/-- R220, R385, R387: trap, and brk without BRKSYS, complete by entering the handler, where no trap is queued and the handler's line can be entered; tret
completes by returning the lanes of the trap in service, where they are in its slot. -/
def Sys2Proof.Claims.TrapsComplete : Prop :=
  ∀ (f : FormS) (s : State) (c : Crew), Steady s c →
    let sp := specS f [] [] .none
    let x := s.view c sp
    let k := s.cur.slot
    (∀ line, Issues s c sp (fun _ => bodyRA f ≠ 0 || bodyRB f ≠ 0 || bodyBits f 38 16 ≠ 0) → x.act ≠ 0#64 → c.insvc = false → c.trapq = [] →
      s.opening.tvecOf c ≠ 0#64 → Enterable s.opening c.core c.asid (s.opening.tvecOf c) line →
      Answers (exec (.trap f) s) (fun t => Stands t c.id k (s.opening.tvecOf c) (c.slot k).mask) ∧
      ((s.ctxDesc c.ctx).brksys = false → Answers (exec (.brk f) s) (fun t => Stands t c.id k (s.opening.tvecOf c) (c.slot k).mask))) ∧
    (∀ e, Issues s c sp (fun _ => f.body ≠ 0#55) → x.act ≠ 0#64 → c.trapq = [e] → c.insvc = true → c.svcSlot = k → c.srOld = [] →
      e.mask &&& ~~~c.exited ≠ 0#64 → (e.mask &&& ~~~c.exited) &&& ~~~x.act = 0#64 →
      Answers (exec (.tret f) s) (fun t => Stands t c.id k (if c.skip then e.after else e.ret) (e.mask &&& ~~~c.exited)))

/-- R220, R382, R384, R385, R387: the software traps and the return from a trap. -/
def Obligations.TrapsAndReturns : Prop :=
  SoftwareTraps ∧ TrapReturns ∧ TrapsComplete

/-- R215, R217, R405: a gate of an idle, undivided crew completes in the callee, where the entry is valid and admits the crew, the callee's entry line can be
entered, no gate of the core waits and a window of the callee's registers is free; a gret completes in the caller. -/
def Sys2Proof.Claims.GatesComplete : Prop :=
  ∀ (f : FormS) (s : State) (c : Crew), Steady s c → c.flights = [] → crewIdle c = true → (c.slot (!s.cur.slot)).st = .free → c.depth = 0 →
    let sp := sysSpec f [] false true
    let x := s.view c sp
    let g := bodyBits f 7 0
    let s1 := s.issued c sp
    let d := decodeDom c.dent
    x.act = (c.slot s.cur.slot).mask →
    (∀ bs e line u, Issues s c sp (fun _ => bodyRA f ≠ 0 || bodyRB f ≠ 0 || bodyBits f 38 9 ≠ 0) → d.gtab ≠ 0 → g ≤ d.gtn →
      s1.entryBytes c.asid (dieOfCore c.core) ((d.gtab + 64 * g) % 2 ^ 64) 64 10 = some bs → s1.gateEntry bs = some e →
      e.minpriv ≤ c.priv → c.gates.length < 4 → (∀ r, r < 32 → (e.pass ||| e.ret).getLsbD r → r + 8 < c.n) →
      (e.wsize = 0 ∨ ∃ b, s.block? c.blk = some b ∧ (e.woff + e.wsize) * 1024 ≤ b.bmLen) →
      Enterable (s1.useDomain e.tdom) c.core ((s1.useDomain e.tdom).domain e.tdom).asid e.entry line →
      (s.core c.core).gateWait = [] → (s.core c.core).gateUse.length = 16 → u + e.n / 16 ≤ 16 →
      (∀ i, i < e.n / 16 → (s.core c.core).gateUse.getD (u + i) true = false) →
      Answers (exec (.gate f) s) (fun t => Stands t c.id false e.entry x.act)) ∧
    (∀ e rest, Issues s c sp (fun _ => bodyRA f ≠ 0 || bodyRB f ≠ 0 || bodyBits f 38 17 ≠ 0) → c.gates = e :: rest → bodyBits f 16 16 = 0 →
      Answers (exec (.gret f) s) (fun t => Stands t c.id false e.pc e.mask))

* * *

*Problem details:*
The expected output is the run of lines from the one that includes "Answers (exec (.gate" through the end of the listing above, exactly as they stand.

*Your response:*
      Answers (exec (.gate f) s) (fun t => Stands t c.id false e.entry x.act)) ∧
    (∀ e rest, Issues s c sp (fun _ => bodyRA f ≠ 0 || bodyRB f ≠ 0 || bodyBits f 38 17 ≠ 0) → c.gates = e :: rest → bodyBits f 16 16 = 0 →
      Answers (exec (.gret f) s) (fun t => Stands t c.id false e.pc e.mask))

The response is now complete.